NotebookLM, Google's AI-powered document management and summarization tool, has rolled out significant updates to its Video Overviews feature. This latest iteration leverages the power of Google’s Nano Banana image editing and generation model (Gemini 2.5 Flash Image) to enhance both the content and visual appeal of video summaries.
The core technical changes in this update are:
These updates are particularly noteworthy for practitioners because they enhance the usability and engagement of video summaries, making them more versatile and visually appealing. Here’s a deeper dive into what changed:
NotebookLM now offers six new visual styles in addition to the classic style:
These styles are generated using Nano Banana, which can create "helpful, contextual, and beautiful illustrations based on the sources you upload." This integration means that the visual elements in your video overviews are not just aesthetically pleasing but also relevant to the content.

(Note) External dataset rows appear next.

-- ==== Sys2Proof/Decode.lean ====
section
/-! DEFINITION. The frame codec (40_codec.md R117 to R120, 30_encoding.md R86 to R91), the decoder of operation-port
records (R95 to R97) and of datagrams (R92, R103), and the encoder that is their inverse. -/

namespace Sys2Proof

/-! ## Byte order (20_memory.md R66, 00_scope.md R9) -/

/-- `le16(v)`: the low byte first. -/
def le16 (v : Half) : Frame := [v.setWidth 8, (v >>> 8).setWidth 8]

/-- Byte `i` of a sequence (R7); positions past the end are never used by a rule. -/
def byteAt (b : Frame) (i : Nat) : Byte := b.getD i 0

/-- `u16le(b, i)`. -/
def u16le (b : Frame) (i : Nat) : Half :=
  (byteAt b i).setWidth 16 ||| ((byteAt b (i + 1)).setWidth 16 <<< 8)

/-! ## The frame codec -/

/-- The largest payload the encoder accepts: `FRAME_MAX - 6` (R6, R87, R117). -/
def maxPayload : Nat := 65529

/-- The trailer field (R88). -/
def trailer (last : Bool) : Frame := if last then [0xFF, 0xFF] else [0x00, 0x00]

/-- `ENC_DATA` (R117). -/
def encodeData (seq sid : Half) (last : Bool) (payload : Frame) : CodecStatus × Frame :=
  if payload.length > maxPayload then (.tooLong, [])
  else (.ok, le16 seq ++ le16 sid ++ payload ++ trailer last)

/-- The `last` mark a trailer value stands for, none for a reserved value (R88). -/
def trailerLast (t : Half) : Option Bool :=
  if t = 0x0000 then some false else if t = 0xFFFF then some true else none

/-- `DEC_DATA` (R118): the length check, then the trailer check (R247). -/
def decodeData (b : Frame) : Except CodecStatus DataFrame :=
  if b.length < 6 then .error .malShort
  else match trailerLast (u16le b (b.length - 2)) with
    | none => .error .malTrailer
    | some last => .ok
        { seq := u16le b 0, sid := u16le b 2, last := last, payload := (b.drop 4).take (b.length - 6) }

/-- `ENC_ACK` (R119). -/
def encodeAck (ackNum sid : Half) : Frame := le16 ackNum ++ le16 sid

/-- `DEC_ACK` (R120). -/
def decodeAck (b : Frame) : Except CodecStatus AckFrame :=
  if b.length ≠ 4 then .error .malAckLen
  else .ok { ackNum := u16le b 0, sid := u16le b 2 }

/-! ## Operation-port records (R95 to R97) -/

/-- One row of the op code map (R96). -/
structure OpRow where
  op   : Byte
  who  : Agent
  make : OpRecord → Instr

/-- The codec rows of the op code map. -/
def codecRows : List OpRow :=
  [ ⟨0x01, .host, fun c => .encData c.seq c.sid c.last c.payload⟩,
    ⟨0x02, .host, fun c => .decData c.frame⟩,
    ⟨0x03, .host, fun c => .encAck c.seq c.sid⟩,
    ⟨0x04, .host, fun c => .decAck c.frame⟩ ]

/-- The TX rows of the op code map. -/
def txRows : List OpRow :=
  [ ⟨0x10, .host, fun _ => .txStart⟩,
    ⟨0x11, .txEngine, fun _ => .txSend⟩,
    ⟨0x12, .reverseChannel, fun c => .txAckIn c.frame c.r⟩,
    ⟨0x13, .tickSource, fun _ => .txTick⟩,
    ⟨0x14, .txEngine, fun _ => .txTimeout⟩ ]

/-- The RX rows of the op code map. -/
def rxRows : List OpRow :=
  [ ⟨0x20, .host, fun _ => .rxStart⟩,
    ⟨0x21, .forwardChannel, fun c => .rxFrameIn c.frame c.r⟩ ]

/-- The host interface rows of the op code map. -/
def hostRows : List OpRow :=
  [ ⟨0x30, .host, fun c => .csrRead c.csr⟩,
    ⟨0x31, .host, fun c => .csrWrite c.csr c.data⟩,
    ⟨0x32, .host, fun c => .txbufWrite c.addr c.data⟩,
    ⟨0x33, .host, fun c => .rxbufRead c.addr⟩,
    ⟨0x34, .host, fun _ => .statsSnapshot⟩ ]

/-- The op code map (R96). -/
def opTable : List OpRow := codecRows ++ txRows ++ rxRows ++ hostRows

/-- The row of an op code; none for a reserved code (R97). -/
def opRow (op : Byte) : Option OpRow := opTable.find? fun row => row.op == op

/-- The instruction of a record. -/
def decodeOp (c : OpRecord) : Except DecodeError Instr :=
  match opRow c.op with
  | none => .error (.reservedOp c.op)
  | some row => if (row.make c).wf then .ok (row.make c) else .error .tooManyBytes

/-- The agent R96 names for an op code (the host for a reserved code, which is refused whoever presents it, R97). -/
def opIssuer (op : Byte) : Agent := ((opRow op).map OpRow.who).getD .host

/-! ## Datagrams (R92, R103) -/

/-- The frame instruction of a whole datagram at an engine's input. -/
def decodeDatagram : Engine → Frame → Except DecodeError Instr
  | .rx, b =>
    if b.length > 65535 then .error .tooManyBytes
    else match decodeData b with
      | .error e => .error (.malformed e)
      | .ok d => .ok (if d.last then .dataLast d.seq d.sid d.payload else .data d.seq d.sid d.payload)
  | .tx, b =>
    if b.length > 65535 then .error .tooManyBytes
    else match decodeAck b with
      | .error e => .error (.malformed e)
      | .ok a => .ok (.ack a.ackNum a.sid)

/-- The decoder of everything that can be presented to the engine. -/
def decode : Encoded → Except DecodeError Instr
  | .port c => decodeOp c
  | .datagram e b => decodeDatagram e b

/-! ## The encoder -/

/-- The encoding of an instruction, from the same tables (R86, R89, R95, R96). -/
def encode : Instr → Encoded
  | .encData seq sid last payload => .port { op := 0x01, seq := seq, sid := sid, last := last, payload := payload }
  | .decData frame => .port { op := 0x02, frame := frame }
  | .encAck ackNum sid => .port { op := 0x03, seq := ackNum, sid := sid }
  | .decAck frame => .port { op := 0x04, frame := frame }
  | .txStart => .port { op := 0x10 }
  | .txSend => .port { op := 0x11 }
  | .txAckIn frame r => .port { op := 0x12, frame := frame, r := r }
  | .txTick => .port { op := 0x13 }
  | .txTimeout => .port { op := 0x14 }
  | .rxStart => .port { op := 0x20 }
  | .rxFrameIn frame r => .port { op := 0x21, frame := frame, r := r }
  | .csrRead csr => .port { op := 0x30, csr := csr }
  | .csrWrite csr wdata => .port { op := 0x31, csr := csr, data := wdata }
  | .txbufWrite addr wdata => .port { op := 0x32, addr := addr, data := wdata }
  | .rxbufRead addr => .port { op := 0x33, addr := addr }
  | .statsSnapshot => .port { op := 0x34 }
  | .data seq sid payload => .datagram .rx (encodeData seq sid false payload).2
  | .dataLast seq sid payload => .datagram .rx (encodeData seq sid true payload).2
  | .ack ackNum sid => .datagram .tx (encodeAck ackNum sid)

/-- The agent that may present an instruction (R96, R98). A datagram comes from the channel of its port (R21). -/
def issuer : Instr → Agent
  | .encData _ _ _ _ => .host
  | .decData _ => .host
  | .encAck _ _ => .host
  | .decAck _ => .host
  | .txStart => .host
  | .txSend => .txEngine
  | .txAckIn _ _ => .reverseChannel
  | .txTick => .tickSource
  | .txTimeout => .txEngine
  | .rxStart => .host
  | .rxFrameIn _ _ => .forwardChannel
  | .csrRead _ => .host
  | .csrWrite _ _ => .host
  | .txbufWrite _ _ => .host
  | .rxbufRead _ => .host
  | .statsSnapshot => .host
  | .data _ _ _ => .forwardChannel
  | .dataLast _ _ _ => .forwardChannel
  | .ack _ _ => .reverseChannel

/-! ## The opcode table's words (log entry 15)

The table gives an operation row the 8 bits of the `op` field; a data frame row the 16 bits of the trailer, the last two
bytes of the frame; the ack row no bits, since it is selected by its length. -/

/-- What the table's word of `nbits` bits stands for; the bits the table does not give are 0. -/
def tableEncoded (nbits w : Nat) : Option Encoded :=
  if nbits = 8 then some (.port { op := BitVec.ofNat 8 w })
  else if nbits = 16 then some (.datagram .rx ([0, 0, 0, 0] ++ le16 (BitVec.ofNat 16 w)))
  else if nbits = 0 ∨ nbits = 32 then
    some (.datagram .tx (le16 (BitVec.ofNat 16 w) ++ le16 (BitVec.ofNat 16 (w / 65536))))
  else none

/-- The instruction the decoder reads from a word of the opcode table. -/
def decodeTableWord (nbits w : Nat) : Option Instr :=
  match tableEncoded nbits w with
  | none => none
  | some e => match decode e with
    | .ok i => some i
    | .error _ => none

end Sys2Proof
end

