-- ==== Sys2Proof/Machine/Codec.lean ====
section
/-! DEFINITION. The frame codec's stand-alone operations (40_codec.md R116 to R121): pure, a failure is only the status
of the result. -/

namespace Sys2Proof.Machine

/-- `ENC_DATA` (R117). -/
def execEncData (seq sid : Half) (last : Bool) (payload : Frame) (s : State) : Host.Outcome State Fault Refusal :=
  .next (s.answer (statusCode (encodeData seq sid last payload).1) (.frame (encodeData seq sid last payload).2))

/-- `DEC_DATA` (R118); on a failing status the other fields are 0 and the payload is empty. -/
def execDecData (frame : Frame) (s : State) : Host.Outcome State Fault Refusal :=
  match decodeData frame with
  | .ok d => .next (s.answer (statusCode .ok) (.dataFrame d))
  | .error e => .next (s.answer (statusCode e) (.dataFrame ⟨0, 0, false, []⟩))

/-- `ENC_ACK` (R119). -/
def execEncAck (ackNum sid : Half) (s : State) : Host.Outcome State Fault Refusal :=
  .next (s.answer (statusCode .ok) (.frame (encodeAck ackNum sid)))

/-- `DEC_ACK` (R120); on a failing status the other fields are 0. -/
def execDecAck (frame : Frame) (s : State) : Host.Outcome State Fault Refusal :=
  match decodeAck frame with
  | .ok a => .next (s.answer (statusCode .ok) (.ackFrame a))
  | .error e => .next (s.answer (statusCode e) (.ackFrame ⟨0, 0⟩))

end Sys2Proof.Machine
end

The new formats-Brief and Explainer-are designed to cater to different user needs:

To access these new features, follow these steps:
These updates are initially rolling out to NotebookLM Pro users (Google AI Pro) this week. Free users can expect these features to be available in the coming weeks.
On the broader front, Google has also announced official integrations of Nano Banana with other products:
For professionals who rely on NotebookLM for summarizing and presenting information, these updates offer several benefits:
NotebookLM's latest updates bring a fresh wave of features that enhance both the functionality and aesthetics of video overviews. By leveraging advanced AI models like Nano Banana, Google continues to push the boundaries of what is possible in document management and summarization tools.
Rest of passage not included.